FIGURE 3. Expanded 13C NMR spectra of HEK293 WT and HEK293 MUL1(−/−) cells. (A) The labeling pattern of lactate (C-2), glutamate (C-4), and glutamate (C-2). Lactate-C2 spectra indicating that pyruvate cycled through the pyruvate kinase (PK) flux. The C2D12 and C2D23 represent the [1,2–13C]lactate and [2,3–13C]lactate isotopomers, respectively, whereas 2Q signals represent [U-13C]lactate. S: singlet; D12, D23, and D45: doublet; Q: quartet. (B) Glutamate 13C signal ratio obtained from 13C-NMR spectra of HEK293 WT, MUL1(−/−), MUL1(−/−)+Peri, and MUL1(−/−)+CTM cells utilizing the [U-13C]glucose. p ≤ 0.05: *, WT vs.
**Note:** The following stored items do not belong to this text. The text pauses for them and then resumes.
/-- The pool bytes of an input go to another ring's pool; poison goes with them. -/
def State.copyInput (s : State) (from' to' : Nat) (d : InDecl) : State :=
  let a := poolKey from' (4096 * d.poff)
  let b := poolKey to' (4096 * d.poff)
  let bad := (List.range (d.bytes / 64)).filter fun k => s.poison.contains (sectorOf a + k)
  bad.foldl (fun t k => t.mark (sectorOf b + k)) (s.store (cellsAt b (s.mem.bytes a d.bytes)))

/-- MIGRATION (R136): a staged task that has waited moves to the first free neighbour, once that ring may be cleared for it (R150). -/
def execMigration (r : RingId) (s : State) : Out :=
  let x := s.ring r
  match x.staged, x.cur with
  | some g, some _ =>
    let c := g.task.ctx
    let at' := (neighbours r.val).find? fun n => (s.ring n).free && s.open n && s.allowed c n
    match at' with
    | some n =>
      if !(s.ring n).clearable c || !g.migrate || g.moved || g.resumes || !g.need.isEmpty || s.cycle r < g.since + 4096 || s.replays c || !s.dispatches c then .next s
      else
        let s1 := (g.task.ins.filterMap id).foldl (fun s d => s.copyInput r n d) (s.clearRing n c)
        let g1 : Staged := { g with task := { g.task with lead := Fin.ofNat 32 n }, moved := true, since := s.cycle n }
        .next ((s1.modRing r fun x => { x with staged := none }).modRing n fun x => { x with staged := some g1 })
    | none => .next s
  | _, _ => .next s

/-! ## The cycles of the dispatchers (R140, R414) -/

/-- CLOSING reads 1, launch tokens are discarded, and running tasks stop as under a halt (R140). -/
def State.tearDown (s : State) (c : CtxId) : State :=
  ((s.runRings c).foldl State.stopRing s).modCtx c.val fun x =>
    { x with enable := false, closing := true, tearing := false, unread := [], ingress := x.ingress.filter (4 ≤ ·.1) }

/-- A cycle of the dispatchers begins, as ground time passes from `before`: a teardown that was written in the last one takes effect (R140), and
the places that are open now take part in it (R414). -/
def State.newCycle (before s : State) : State :=
  if p0Cycles before.gt.toNat = p0Cycles s.gt.toNat then s
  else
    let s1 := (List.finRange 64).foldl (fun s c => if (s.ctx c).tearing then s.tearDown c else s) s
    (List.range 32).foldl (fun s r => if (s.ring r).wasOpen = before.open r then s else s.modRing r fun x => { x with wasOpen := before.open r }) s1

/-- What the passing of ground time from `before` does to the dispatchers (R138, R140, R414). -/
def State.timePassed (before s : State) : State := (List.range 32).foldl (State.missTick before.gt.toNat) (State.newCycle before s)

end Sys2Proof.Machine
end

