-- ==== Sys2Proof/Machine/ForkLoad.lean ====
section
/-!
DEFINITION. What FORK reads and checks (R181, R384, R175 to R177, R190 to R193, R202 to R206, R294, R359, R375): the pattern header,
the section table and its items, configurations, walker descriptors and initial state.
-/

namespace Sys2Proof.Machine

/-! ## Reading -/

/-- An engine command block of version 1, as far as its own SIZE goes (R100); `defined` counts 16-byte units. -/
def readBlock (r : Nat) (c : CtxId) (va : Word) (defined : Nat) : Load Nat := do
  let h ← readNum r c va 16
  failIf (bitsOf h 0 8 != 1 || bitsOf h 8 8 < defined) 0x1F va
  readNum r c va (16 * bitsOf h 8 8)

/-- Nonzero bytes past the defined size of a block (R100). -/
def trailing (n defined : Nat) : Bool := n / 2 ^ (128 * defined) != 0

/-! ## The pattern header (R181) -/

def PatHdr.parse (n : Nat) : PatHdr :=
  { v := bitsOf n 16 10 + 1, q := bitsOf n 32 13, d := bitsOf n 48 3, runlvl := bitsOf n 51 3, period := bitsOf n 54 1 == 1,
    nseg := bitsOf n 56 3, nclause := bitsOf n 64 8, wrap := bitsOf n 80 16, sect := BitVec.ofNat 64 (bitsOf n 128 64) }

/-- A nonzero bit in a field that the header gives as zero. -/
def hdrUnknown (n : Nat) : Bool :=
  bitsOf n 26 6 != 0 || bitsOf n 45 3 != 0 || bitsOf n 55 1 != 0 || bitsOf n 59 5 != 0 || bitsOf n 72 8 != 0 || bitsOf n 96 32 != 0 ||
    bitsOf n 192 64 != 0 || trailing n 2

def readHeader (r : Nat) (c : CtxId) (va : Word) : Load PatHdr := do
  let n ← readBlock r c va 2
  let h := PatHdr.parse n
  failIf (hdrUnknown n) 0x1E va
  failIf (h.q < 16 || 4096 < h.q || h.d == 7) 0x02 va
  failIf (h.d < h.runlvl) 0x18 va
  pure h

/-! ## The section table (R384) -/

/-- The table by type: each section's count of items and address. -/
def readSections (r : Nat) (c : CtxId) : Nat → Word → Tab (Nat × Word) → Load (Tab (Nat × Word))
  | 0, _, t => pure t
  | fuel + 1, va, t => do
    let n ← readNum r c va 16
    let ty := bitsOf n 0 8
    if ty = 0 then pure t
    else
      failIf (9 < ty || (t.look ty).isSome || bitsOf n 8 8 != 0 || bitsOf n 32 32 != 0) 0x1E va
      readSections r c fuel (va + 16) (t.put ty (bitsOf n 16 16, BitVec.ofNat 64 (bitsOf n 64 64)))

/-- The items of a section, each with its address; a nonzero bit in a zero field fails. -/
def readItems (r : Nat) (c : CtxId) (t : Tab (Nat × Word)) (ty size : Nat) (unknown : Nat → Bool) : Load (List (Nat × Word)) :=
  match t.look ty with
  | none => pure []
  | some (n, a) =>
    (List.range n).mapM fun k => do
      let va := a + BitVec.ofNat 64 (size * k)
      let x ← readNum r c va size
      failIf (unknown x) 0x1E va
      pure (x, va)

/-- A configuration item with its words. -/
structure ConfItem where
  v : Nat
  first : Nat
  last : Nat
  addr : Word
  conf : Config
  words : List W32
  deriving DecidableEq, Repr

/-- An island item with its tables. -/
structure IslandItem where
  v : Nat
  island : Nat
  plane : Nat
  tables : List (BitVec 16)
  deriving DecidableEq, Repr

/-- A port buffer with its port: a walker's, or a shuttle-side port's. -/
structure PortBuf where
  dir : Dir
  port : PortId
  first : Nat
  bytes : Nat
  deriving DecidableEq, Repr

/-- A walker with its direction and buffer. -/
structure WalkItem where
  buf : PortBuf
  walker : Walker
  deriving DecidableEq, Repr

/-- All that FORK reads of an image before it fills state. -/
structure Image where
  hdr : PatHdr
  fabric : Bool
  confs : List ConfItem
  walks : List WalkItem
  starts : List (ChanId × Word)
  islands : List IslandItem
  inits : List (Nat × Word)
  clauses : List Clause
  segs : List Nat
  sides : List PortBuf
  errKnot : Option (BitVec 6)
  deriving DecidableEq, Repr

/-! ## Configurations (R175 to R177, R259, R285, R294) -/

/-- A configuration from its words: port word, channel table, header, block and pool. -/
def Config.ofWords (w : List W32) : Config :=
  let h := w.getD 33 0
  { portWord := w.getD 0 0, chans := (w.drop 1).take 32, header := h, words := (w.drop 34).take (headerCount h),
    pool := if h.getLsbD 7 then w.drop (35 + headerCount h) else [] }
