/-- UNCORE_RESET_DONE: a die whose firmware fails its check, by its signature or by its SVN, is lost (R35, R69). -/
def execUncoreResetDone (d : DieId) (verified : Bool) (s : State) : Out :=
  if (s.die d).rst != .uncore then .next s
  else
    let ok := verified && s.svnOk d
    let s1 := s.modDie d.val fun x => { x with rst := .idle, firmwareOk := ok }
    .next (if ok then s1 else s1.loseDie d)

/-! ## SCRUB (R36, R37) -/

/-- The die that holds a sector. -/
def sectorDie (sector : Nat) : Option Nat :=
  let key := 64 * sector
  match sliceRing? key, poolRing? key with
  | some r, _ => some (ringDie r)
  | _, some r => if r < 32 then some (ringDie r) else none
  | none, none => if key < 8 * homeSize then some (key / homeSize) else none

/-- A sector that a read has found wrong is logged (R36, R37). -/
def State.logSector (s : State) (sector : Nat) (health : SectorHealth) : State :=
  s.modDev fun d => { d with eccLog := d.eccLog ++ [(sector, health)] }

/-- SCRUB: `health` is what the scrubber's read found, and `since` what has been written to the sector since. A correctable sector reads as
it did before, written back or not; an uncorrectable one is marked, unless the whole of it has been written since. Both are logged. -/
def execScrub (sector : Nat) (health : SectorHealth) (since : SinceRead) (s : State) : Out :=
  match sectorDie sector, health with
  | none, _ | _, .good => .next s
  | some d, .correctable => if s.dev.live.getLsbD d then .next (s.logSector sector .correctable) else .next s
  | some d, .uncorrectable =>
    if !s.dev.live.getLsbD d then .next s
    else
      let s1 := s.logSector sector .uncorrectable
      .next (if since = .whole then s1 else s1.mark sector)

end Sys2Proof.Machine
end

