/-- PORT_NARROW_DONE: the new width, with every unacknowledged flit sent again, and the event of R43 to the peer and to the host. -/
def execPortNarrowDone (p : LinkId) (s : State) : Out :=
  let x := s.link p.val
  match x.narrowing with
  | none => .next s
  | some (w, g) =>
    let a : BitVec 32 := BitVec.ofNat 32 (p.val + 16 * x.width.toNat + 64 * w.toNat)
    let y : Link := { x with width := w, group := g, narrowing := none, resend := x.kept }
    .next (((s.setLink p.val y.pump).postDev 0x05 a (bytesLE 8 s.gt.toNat)).notify (.port p) (.narrowed p x.width w s.gt))

/-! ## FLIT_RECEIVE (R39 to R42) -/

/-- Kept flits that a peer has not acknowledged: those after ACK. An ACK from before the oldest of them, as a flit that is sent again carries it,
acknowledges none. -/
def Link.after (x : Link) (ack : BitVec 12) : List Flit :=
  match x.kept with
  | [] => []
  | f :: _ => let n := (ack + 1 - f.seq).toNat; if n ≤ x.kept.length then x.kept.drop n else x.kept

/-- ACK and NAK of a flit. -/
def Link.acked (x : Link) (f : Flit) : Link :=
  let rest := x.after f.ack
  if f.nak then { x with kept := rest, resend := rest, replays := if x.replays = 0xFFF then x.replays else x.replays + 1 }
  else { x with kept := rest }

/-- A flit at a port, and whether it is accepted; `ok` says that its wavelengths' parity is good. -/
def Link.receive (x : Link) (f : Flit) (ok : Bool) : Link × Bool :=
  if !ok || crc64 (flitBytes f) != f.crc then ({ x with nakDue := true }, false)
  else if f.type != .idle && x.recvSeq - f.seq - 1 < 0x800 then ({ x with ackDue := true }, false)
  else
    let y := x.acked f
    if f.seq != x.recvSeq then ({ y with nakDue := true }, false)
    else if f.type == .idle then (y, false)
    else ({ y with recvSeq := x.recvSeq + 1, nakDue := false, ackDue := true }, true)

/-- Beats of a flit in which a wavelength's parity failed; `bad` has 16 wavelengths for each of the four beats (R39). -/
def badBeats (bad : BitVec 64) (w : Nat) : Nat := ((List.range 4).filter fun b => bad.getLsbD (16 * b + w)).length

/-- Wavelengths of a port's group whose parity failed in a beat of a flit. -/
def Link.failing (x : Link) (bad : BitVec 64) : List Nat :=
  ((List.range (widthOf x.width)).map (x.group + ·)).filter fun w => badBeats bad w != 0

/-- A flit has come, with the parity failures that it brings, one for each beat (R42). -/
def Link.count (x : Link) (bad : BitVec 64) : Link :=
  { x with seen := x.seen + 1
           parityFails := (x.failing bad).foldl (fun t w =>
             t.put w ((t.get [] w).filter (x.seen < · + 2 ^ 20) ++ List.replicate (badBeats bad w) x.seen)) x.parityFails }

/-- Wavelengths whose parity has failed 16 times within 2^20 flits. -/
def Link.worn (x : Link) : List Nat := (List.range 16).filter fun w => x.lambdaOk.getLsbD w && 16 ≤ (x.parityFails.get [] w).length

/-- A seal closes a window on a VC of a port (R48): for what this device relays, and for the paths that come over the port. -/
def State.sealAt (s : State) (p : LinkId) (vc : BitVec 2) (w : Nat) : State :=
  let x := s.link p.val
  let s1 := (s.setLink p.val { x with sealIn := x.sealIn.put vc.toNat (max (x.sealIn.get 0 vc.toNat) (w + 1)) }).sendSeals
  let came (y : Pipe) : Bool := match y.path.src with | .chip c => (s.routeOf c).bind ownPort == some p | .die _ => false
  (s1.dev.pipes.filter came).foldl (fun s y => s.takeSeal y.path vc w) s1

/-- An accepted flit goes where it is bound: on towards another chip, or into this one, where a seal acts at once. What other flits of this chip
carry comes as the moves of its kind. -/
def State.takeFlit (s : State) (p : LinkId) (f : Flit) : State :=
  if f.type = .seal then (if s.dev.flush || f.vc = 2 then s else s.sealAt p f.vc (s.fullWindow f.window))
  else if f.dest = ownChip then s.setLink p.val { s.link p.val with inbox := (s.link p.val).inbox ++ [f] }
  else s.relay p f

/-- FLIT_RECEIVE: `bad` names, for each of the four beats, the wavelengths whose parity failed. -/
def execFlitReceive (p : LinkId) (f : Flit) (bad : BitVec 64) (s : State) : Out :=
  let x := s.link p.val
  if !x.up then .next s
  else
    let (y, taken) := (x.count bad).receive f (x.failing bad).isEmpty
    let s1 := s.setLink p.val y
    let s2 := if taken then s1.takeFlit p f else s1
    let s3 := y.worn.foldl (fun s w => s.failLambda p w) s2
    .next (s3.setLink p.val ((s3.link p.val).respond s3.curWindow))

/-! ## Ground time (R45) -/

/-- Ground time moves forward at once; what rings have run so far is put down first. It never runs backwards. The dispatchers see it pass. -/
def State.setTime (s : State) (t : Word) : State :=
  if t.toNat ≤ s.gt.toNat then s
  else
    let s1 := (List.range 32).foldl (fun s r => s.rebase r) s
    State.timePassed s ((List.range 32).foldl (fun s r => s.modRing r fun x => { x with tickAt := t }) { s1 with gt := t })

/-- Ports other than one that are up: those that a transparent clock forwards to. -/
def State.otherPorts (s : State) (p : LinkId) : List LinkId := (List.finRange 16).filter fun q => q != p && (s.link q.val).up

/-- PTP_SYNC: the arrival of a two-step Sync, which goes on at once on every other port. -/
def execPtpSync (p : LinkId) (seq : BitVec 16) (arrived : Word) (s : State) : Out :=
  let s1 := s.setLink p.val { (s.link p.val) with syncSeq := seq, syncAt := arrived, syncOut := s.gt }
  .next ((s.otherPorts p).foldl (fun s q => s.notify (.port q) (.sync seq)) s1)

/-- PTP_FOLLOW_UP: the time at which the Sync left, with the correction that lies on its way, and the delay of the link. As a transparent clock
the device sends it on with the delay of the link and the time that the Sync spent here added to the correction. -/
def execPtpFollowUp (p : LinkId) (seq : BitVec 16) (origin correction : Word) (s : State) : Out :=
  let x := s.link p.val
  if x.syncSeq != seq then .next s
  else
    let onward := correction + x.linkDelay + (x.syncOut - x.syncAt)
    let s1 := (s.otherPorts p).foldl (fun s q => s.notify (.port q) (.followUp seq origin onward)) s
    .next (if Config.grandmaster then s1 else s1.setTime (origin + correction + x.linkDelay + (s.gt - x.syncAt)))

/-- PTP_PDELAY_REQ: answered with its arrival time, and in a follow-up with the time of the answer. -/
def execPtpPdelayReq (p : LinkId) (seq : BitVec 16) (arrived : Word) (s : State) : Out :=
  .next ((s.notify (.port p) (.delayResp seq arrived)).notify (.port p) (.delayFollowUp seq s.gt))

/-- PTP_PDELAY_RESP: when the peer took the request, and when its answer arrived. -/
def execPtpPdelayResp (p : LinkId) (seq : BitVec 16) (requestArrived arrived : Word) (s : State) : Out :=
  let x := s.link p.val
  if x.pdelaySeq != seq then .next s else .next (s.setLink p.val { x with pdelayReqAt := requestArrived, pdelayRespAt := arrived })

/-- A round of a port's ground-time messages leaves: a request for the delay of the link, an Announce with this device's exponent (R47), and from
the grandmaster a two-step Sync with its Follow_Up (log 76). -/
def State.askDelay (s : State) (p : LinkId) : State :=
  let x := s.link p.val
  let n := x.pdelaySeq + 1
  let s1 := ((s.setLink p.val { x with pdelaySeq := n, pdelaySent := s.gt }).notify (.port p) (.delayReq n)).notify (.port p) (.announce s.dev.window)
  if Config.grandmaster then (s1.notify (.port p) (.sync n)).notify (.port p) (.followUp n s.gt 0) else s1

/-- PTP_PDELAY_RESP_FOLLOW_UP: half of the time on the way is the link's delay, and the next round leaves. -/
def execPtpPdelayRespFollowUp (p : LinkId) (seq : BitVec 16) (responseSent : Word) (s : State) : Out :=
  let x := s.link p.val
  if x.pdelaySeq != seq then .next s
  else
    let n := ((x.pdelayRespAt - x.pdelaySent).toNat - (responseSent - x.pdelayReqAt).toNat) / 2
    .next ((s.setLink p.val { x with linkDelay := BitVec.ofNat 64 n }).askDelay p)

/-- ANNOUNCE (R47): the peer's exponent is compared; a mismatch in window mode loses the port. -/
def execAnnounce (p : LinkId) (exponent : BitVec 4) (s : State) : Out :=
  let x := { (s.link p.val) with peerExp := some exponent }.compare s.dev.window
  let s1 := s.setLink p.val x
  .next (if x.wmismatch && !s.dev.flush then s1.loseOwnPort p else s1)

/-! ## ORDER_MODE_SWITCH (R47, R51) -/

/-- Whether a path is empty behind its marker (R51, R247). -/
def Pipe.drained (x : Pipe) : Bool := x.lost || (x.writes.isEmpty && (!x.marker || x.gathered))

/-- The new mode takes effect on all paths at once: each begins anew, and windows are sealed from now on. -/
def State.switchMode (s : State) (flush : Bool) : State :=
  let n := s.curWindow
  let s1 := s.modDev fun d =>
    { d with flush := flush, modeNext := none, pipes := d.pipes.filter (·.lost), links := d.links.map fun e => (e.1, e.2.openWindows n) }
  (List.range 8).foldl (fun s d => s.modDie d fun x => { x with left := n }) s1

/-- ORDER_MODE_SWITCH: with every marker gathered and every pipe empty the mode changes; ports whose peer names another
window exponent are lost when window mode takes effect. -/
def execOrderModeSwitch (s : State) : Out :=
  match s.dev.modeNext with
  | none => .next s
  | some m =>
    if s.dev.pipes.all Pipe.drained then
      let s1 := s.switchMode m
      .next (if m then s1 else (List.finRange 16).foldl (fun s (p : LinkId) => if (s.link p.val).wmismatch then s.loseOwnPort p else s) s1)
    else .next s

end Sys2Proof.Machine
end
MUL1(−/−); #, WT vs. MUL1(−/−)+Peri; ‡, WT vs. MUL1(−/−)+CTM; ¶, MUL1(−/−) vs. MUL1(−/−)+Peri; §, MUL1(−/−) vs. MUL1(−/−)+CTM; £, MUL1(−/−)+Peri vs. MUL1(−/−)+CTM. (C) Metabolic flux model demonstrating the 13C-labeling pattern of the metabolites derived from [U-13C]glucose [U-13C]glucose-derived [U-13C]pyruvate enters the TCA cycle through YPC (red dots) or PDH flux (green dots). Glucose oxidation through PDH flux labeled C4–C5 of glutamate (green dots) and C2–C3 of glutamate (red dots) through YPC flux. Key enzymatic steps involved in the metabolic flux model are as follows: (1) lactate dehydrogenase (LDH), (2) pyruvate kinase (PK), (3) pyruvate dehydrogenase (PDH), (4) pyruvate carboxylase (YPC), (5) glutamate dehydrogenase (GDH), (6) phosphoenolpyruvate carboxykinase (PEPCK), and (7) anaplerosis via succinyl-CoA (Ys) (note: metabolic model demonstrates the 1/2 turn of the tricarboxylic acid (TCA) cycle). (D) Metabolic flux rates calculated from the 13C-isotopomers of glutamate observed in the 13C-NMR spectra. Signal areas obtained from the results of the peak fitting procedure were used as an input to a metabolic model and solved numerically using tcaCALC. All flux rates are referenced to a citrate synthase (CS) flux of 1 and is equivalent to Kreb’s cycle flux. Statistical significance was p ≤ 0.05: *, WT vs. MUL1(−/−); #, WT vs. MUL1(−/−)+Peri; ‡, WT vs. MUL1(−/−)+CTM; ¶, MUL1(−/−) vs. MUL1(−/−)+Peri; §, MUL1(−/−) vs. MUL1(−/−)+CTM; £, MUL1(−/−)+Peri vs. MUL1(−/−)+CTM.
Effect of HIF-1α Activation in the Regulation of Glycolysis in HEK293 Akt2(−/−)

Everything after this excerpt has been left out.